Saved data entries

========================

-- ==== Sys2Proof/Syntax.lean ====
section
/-! DEFINITION. The instructions: one constructor for each row of spec/opcode_table.json (spec/30_encoding.md R87).
A constructor holds exactly the fields its opcode uses (R85), as the raw field bits of the format (R81). A register
field is 5 bits and may hold an index that no register has: the check is made at execution, not at decode (R86). -/

namespace Sys2Proof

/-- The two register fields of the one instruction format (30_encoding R81). -/
inductive FieldName where
  | ra
  | rb
  deriving DecidableEq, Repr

/-- The 22 operations, opcodes 0 to 21 in the order of the table (30_encoding R87).
Operands stand in field order: ra, rb, then the immediate. -/
inductive Instr where
  /-- Opcode 0 (40_arithmetic R121). -/
  | subl (ra : Field5) (imm : Imm16)
  /-- Opcode 1 (40_arithmetic R122). -/
  | addlRegReg (ra rb : Field5)
  /-- Opcode 2 (40_arithmetic R123). -/
  | addlImmReg (ra : Field5) (imm : Imm16)
  /-- Opcode 3 (40_arithmetic R124). -/
  | imull (ra rb : Field5)
  /-- Opcode 4 (40_arithmetic R125). -/
  | shrl (ra : Field5)
  /-- Opcode 5 (41_move R141). -/
  | movlRegReg (ra rb : Field5)
  /-- Opcode 6 (41_move R142). -/
  | movlDerefReg (ra rb : Field5) (imm : Imm16)
  /-- Opcode 7 (41_move R143). -/
  | movlRegDeref (ra rb : Field5) (imm : Imm16)
  /-- Opcode 8 (41_move R144): only `imm16[7:0]` is used (30_encoding R84). -/
  | movlImmReg (ra : Field5) (imm8 : Byte)
  /-- Opcode 9 (42_compare_branch R160). -/
  | cmpl (ra rb : Field5)
  /-- Opcode 10 (42_compare_branch R167). -/
  | je (imm : Imm16)
  /-- Opcode 11 (42_compare_branch R168). -/
  | jl (imm : Imm16)
  /-- Opcode 12 (42_compare_branch R169). -/
  | jle (imm : Imm16)
  /-- Opcode 13 (42_compare_branch R170). -/
  | jge (imm : Imm16)
  /-- Opcode 14 (42_compare_branch R171). -/
  | jbe (imm : Imm16)
  /-- Opcode 15 (42_compare_branch R172). -/
  | jmp (imm : Imm16)
  /-- Opcode 16 (43_stack R191). -/
  | call (imm : Imm16)
  /-- Opcode 17 (43_stack R192). -/
  | ret
  /-- Opcode 18 (43_stack R193). -/
  | pushl (ra : Field5)
  /-- Opcode 19 (43_stack R194). -/
  | popl (ra : Field5)
  /-- Opcode 20 (44_io R211). -/
  | printr (ra : Field5)
  /-- Opcode 21 (44_io R212). -/
  | readr (ra : Field5)
  deriving DecidableEq, Repr

end Sys2Proof
end

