-- ==== Sys2Proof/Machine/State.lean ====
section
/-! DEFINITION. The state of the core as plain data, its reset value, and the reasons a step can stop
(spec/10_state.md; spec/60_exceptions.md R231; spec/20_memory.md R51, R61). -/

namespace Sys2Proof.Machine

/-- A slot of the register file: 0 to 15 general, 6 the stack pointer, 16 FLAGS (10_state R20 to R24). -/
abbrev Slot := Fin 17

/-- A general register, slots 0 to 15 (10_state R21). An operand is never FLAGS (R27). -/
abbrev GReg := Fin 16

/-- The data memory DMEM: its bytes that differ from 0, as (address, byte) cells with addresses strictly rising
(20_memory R51). -/
abbrev Memory := List Host.Cell

/-- The width of a DMEM access: 1 byte or 4 bytes (20_memory R52, R53). -/
inductive Width where
  | byte
  | word
  deriving DecidableEq, Repr

/-- The fault causes and each cause's own data (60_exceptions R231). -/
inductive FaultCause where
  /-- Cause 1, executing a word with op 22 to 31 (60_exceptions R232). -/
  | illegalOpcode (op : Field5)
  /-- Cause 2, a used register field holding 16 to 31 (60_exceptions R233). -/
  | illegalRegister (field : FieldName) (index : Field5)
  /-- Cause 3, a DMEM access out of bounds; the address is an exact integer (60_exceptions R234). -/
  | memoryOutOfRange (addr : Int) (width : Width)
  /-- Cause 4, a fetch with pc above 4N (60_exceptions R235). -/
  | fetchOutOfRange
  /-- Cause 5, a fetch with pc below 4N and not a multiple of 4 (60_exceptions R236). -/
  | fetchMisaligned
  /-- Cause 6, readr when the host answers `fail` (60_exceptions R237). -/
  | inputError
  deriving DecidableEq, Repr

/-- The fault information (60_exceptions R231): the cause with its data, the pc, and the instruction word.
`word` is `none` where no word was fetched: the two fetch causes record the pc alone (log 12). -/
structure FaultInfo where
  cause : FaultCause
  pc : Word
  word : Option Word
  deriving DecidableEq, Repr

/-- The run status (10_state R31). -/
inductive RunStatus where
  | running
  | halted
  | faulted (info : FaultInfo)
  deriving DecidableEq, Repr

/-- One answer of the host to a readr: a 32-bit value, or `fail` (44_io R212, 00_scope R10 `In()`). -/
inductive Answer where
  | value (v : Word)
  | fail
  deriving DecidableEq, Repr

/-- The state of the core (10_state; 20_memory R51, R61), with the model's own `input` and `config`. -/
structure State where
  /-- The register file: 17 slots of 32 bits (10_state R20). Slot 6 is SP (R22), slot 16 is FLAGS (R24). -/
  x : Vector Word 17
  /-- The program counter, a byte offset into IMEM (10_state R29). -/
  pc : Word
  /-- The data memory, 1024 bytes (20_memory R51). -/
  dmem : Memory
  /-- The instruction memory, word k at byte offset 4k; its length is N (10_state R32, 20_memory R61). -/
  imem : List Word
  /-- The run status (10_state R31). -/
  status : RunStatus
  /-- The output history, oldest value first (10_state R33). -/
  output : List Word
  /-- The MODEL's own: the host's answers that no readr has taken yet, oldest first (44_io R212; log 6). -/
  input : List Answer
  /-- The MODEL's own place for the parameters of 00_scope R7 (log 1). -/
  config : Config
  deriving DecidableEq, Repr

/-- The state at the start of a run (10_state R38): every slot 0 but SP = 1024, DMEM all 0, pc 0, Running, no output.
IMEM holds the loaded words; here none is loaded (log 2), and `State.boot` is this state with a loaded program.
DESIGN CHOICE: the host has answered nothing yet (log 6), and the parameters have the spec's defaults (logs 3 to 5). -/
def State.reset : State :=
  { x := (Vector.replicate 17 0).set 6 1024
    pc := 0
    dmem := []
    imem := []
    status := .running
    output := []
    input := []
    config := Config.default }

/-- Where the machine has stopped with a fault. -/
inductive Fault where
  /-- Answered by `step` at a core whose status is already Faulted(info): Faulted is final and no step is taken
  (30_encoding R94, 60_exceptions R239). Taking the fault itself is a next state (60_exceptions R238). Safe: the spec
  gives no step here. -/
  | faulted (info : FaultInfo)
  deriving DecidableEq, Repr

/-- Why the model gives no next state although no fault stands. -/
inductive Refusal where
  /-- Answered by `step` at a core whose status is Halted: Halted is final and no step is taken (30_encoding R94).
  Safe: the spec gives no step here. -/
  | halted
  /-- An instruction that has no meaning yet, by its mnemonic. No arm of `exec` answers it. Safe. -/
  | notModelled (mnemonic : String)
  deriving DecidableEq, Repr

/-- What one instruction or one step answers. -/
abbrev Result := Host.Outcome State Fault Refusal

end Sys2Proof.Machine
end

========================

Work order
Repeat back all entries verbatim.

Finished exercise
-- ==== Sys2Proof/Syntax.lean ====
section
/-! DEFINITION. The instructions: one constructor for each row of spec/opcode_table.json (spec/30_encoding.md R87).
A constructor holds exactly the fields its opcode uses (R85), as the raw field bits of the format (R81). A register
field is 5 bits and may hold an index that no register has: the check is made at execution, not at decode (R86). -/

namespace Sys2Proof

/-- The two register fields of the one instruction format (30_encoding R81). -/
inductive FieldName where
  | ra
  | rb
  deriving DecidableEq, Repr

/-- The 22 operations, opcodes 0 to 21 in the order of the table (30_encoding R87).
Operands stand in field order: ra, rb, then the immediate. -/
inductive Instr where
  /-- Opcode 0 (40_arithmetic R121). -/
  | subl (ra : Field5) (imm : Imm16)
  /-- Opcode 1 (40_arithmetic R122). -/
  | addlRegReg (ra rb : Field5)
  /-- Opcode 2 (40_arithmetic R123). -/
  | addlImmReg (ra : Field5) (imm : Imm16)
  /-- Opcode 3 (40_arithmetic R124). -/
  | imull (ra rb : Field5)
  /-- Opcode 4 (40_arithmetic R125). -/
  | shrl (ra : Field5)
  /-- Opcode 5 (41_move R141). -/
  | movlRegReg (ra rb : Field5)
  /-- Opcode 6 (41_move R142). -/
  | movlDerefReg (ra rb : Field5) (imm : Imm16)
  /-- Opcode 7 (41_move R143). -/
  | movlRegDeref (ra rb : Field5) (imm : Imm16)
  /-- Opcode 8 (41_move R144): only `imm16[7:0]` is used (30_encoding R84). -/
  | movlImmReg (ra : Field5) (imm8 : Byte)
  /-- Opcode 9 (42_compare_branch R160). -/
  | cmpl (ra rb : Field5)
  /-- Opcode 10 (42_compare_branch R167). -/
  | je (imm : Imm16)
  /-- Opcode 11 (42_compare_branch R168). -/
  | jl (imm : Imm16)
  /-- Opcode 12 (42_compare_branch R169). -/
  | jle (imm : Imm16)
  /-- Opcode 13 (42_compare_branch R170). -/
  | jge (imm : Imm16)
  /-- Opcode 14 (42_compare_branch R171). -/
  | jbe (imm : Imm16)
  /-- Opcode 15 (42_compare_branch R172). -/
  | jmp (imm : Imm16)
  /-- Opcode 16 (43_stack R191). -/
  | call (imm : Imm16)
  /-- Opcode 17 (43_stack R192). -/
  | ret
  /-- Opcode 18 (43_stack R193). -/
  | pushl (ra : Field5)
  /-- Opcode 19 (43_stack R194). -/
  | popl (ra : Field5)
  /-- Opcode 20 (44_io R211). -/
  | printr (ra : Field5)
  /-- Opcode 21 (44_io R212). -/
  | readr (ra : Field5)
  deriving DecidableEq, Repr

end Sys2Proof
end

-- ==== Sys2Proof/Machine/State.lean ====
section
/-! DEFINITION. The state of the core as plain data, its reset value, and the reasons a step can stop
(spec/10_state.md; spec/60_exceptions.md R231; spec/20_memory.md R51, R61). -/

namespace Sys2Proof.Machine

/-- A slot of the register file: 0 to 15 general, 6 the stack pointer, 16 FLAGS (10_state R20 to R24). -/
abbrev Slot := Fin 17

/-- A general register, slots 0 to 15 (10_state R21). An operand is never FLAGS (R27). -/
abbrev GReg := Fin 16

/-- The data memory DMEM: its bytes that differ from 0, as (address, byte) cells with addresses strictly rising
(20_memory R51). -/
abbrev Memory := List Host.Cell

/-- The width of a DMEM access: 1 byte or 4 bytes (20_memory R52, R53). -/
inductive Width where
  | byte
  | word
  deriving DecidableEq, Repr

/-- The fault causes and each cause's own data (60_exceptions R231). -/
inductive FaultCause where
  /-- Cause 1, executing a word with op 22 to 31 (60_exceptions R232). -/
  | illegalOpcode (op : Field5)
  /-- Cause 2, a used register field holding 16 to 31 (60_exceptions R233). -/
  | illegalRegister (field : FieldName) (index : Field5)
  /-- Cause 3, a DMEM access out of bounds; the address is an exact integer (60_exceptions R234). -/
  | memoryOutOfRange (addr : Int) (width : Width)
  /-- Cause 4, a fetch with pc above 4N (60_exceptions R235). -/
  | fetchOutOfRange
  /-- Cause 5, a fetch with pc below 4N and not a multiple of 4 (60_exceptions R236). -/
  | fetchMisaligned
  /-- Cause 6, readr when the host answers `fail` (60_exceptions R237). -/
  | inputError
  deriving DecidableEq, Repr

/-- The fault information (60_exceptions R231): the cause with its data, the pc, and the instruction word.
`word` is `none` where no word was fetched: the two fetch causes record the pc alone (log 12). -/
structure FaultInfo where
  cause : FaultCause
  pc : Word
  word : Option Word
  deriving DecidableEq, Repr

/-- The run status (10_state R31). -/
inductive RunStatus where
  | running
  | halted
  | faulted (info : FaultInfo)
  deriving DecidableEq, Repr

/-- One answer of the host to a readr: a 32-bit value, or `fail` (44_io R212, 00_scope R10 `In()`). -/
inductive Answer where
  | value (v : Word)
  | fail
  deriving DecidableEq, Repr

/-- The state of the core (10_state; 20_memory R51, R61), with the model's own `input` and `config`. -/
structure State where
  /-- The register file: 17 slots of 32 bits (10_state R20). Slot 6 is SP (R22), slot 16 is FLAGS (R24). -/
  x : Vector Word 17
  /-- The program counter, a byte offset into IMEM (10_state R29). -/
  pc : Word
  /-- The data memory, 1024 bytes (20_memory R51). -/
  dmem : Memory
  /-- The instruction memory, word k at byte offset 4k; its length is N (10_state R32, 20_memory R61). -/
  imem : List Word
  /-- The run status (10_state R31). -/
  status : RunStatus
  /-- The output history, oldest value first (10_state R33). -/
  output : List Word
  /-- The MODEL's own: the host's answers that no readr has taken yet, oldest first (44_io R212; log 6). -/
  input : List Answer
  /-- The MODEL's own place for the parameters of 00_scope R7 (log 1). -/
  config : Config
  deriving DecidableEq, Repr

/-- The state at the start of a run (10_state R38): every slot 0 but SP = 1024, DMEM all 0, pc 0, Running, no output.
IMEM holds the loaded words; here none is loaded (log 2), and `State.boot` is this state with a loaded program.
DESIGN CHOICE: the host has answered nothing yet (log 6), and the parameters have the spec's defaults (logs 3 to 5). -/
def State.reset : State :=
  { x := (Vector.replicate 17 0).set 6 1024
    pc := 0
    dmem := []
    imem := []
    status := .running
    output := []
    input := []
    config := Config.default }

/-- Where the machine has stopped with a fault. -/
inductive Fault where
  /-- Answered by `step` at a core whose status is already Faulted(info): Faulted is final and no step is taken
  (30_encoding R94, 60_exceptions R239). Taking the fault itself is a next state (60_exceptions R238). Safe: the spec
  gives no step here. -/
  | faulted (info : FaultInfo)
  deriving DecidableEq, Repr

/-- Why the model gives no next state although no fault stands. -/
inductive Refusal where
  /-- Answered by `step` at a core whose status is Halted: Halted is final and no step is taken (30_encoding R94).
  Safe: the spec gives no step here. -/
  | halted
  /-- An instruction that has no meaning yet, by its mnemonic. No arm of `exec` answers it. Safe. -/
  | notModelled (mnemonic : String)
  deriving DecidableEq, Repr

/-- What one instruction or one step answers. -/
abbrev Result := Host.Outcome State Fault Refusal

end Sys2Proof.Machine
end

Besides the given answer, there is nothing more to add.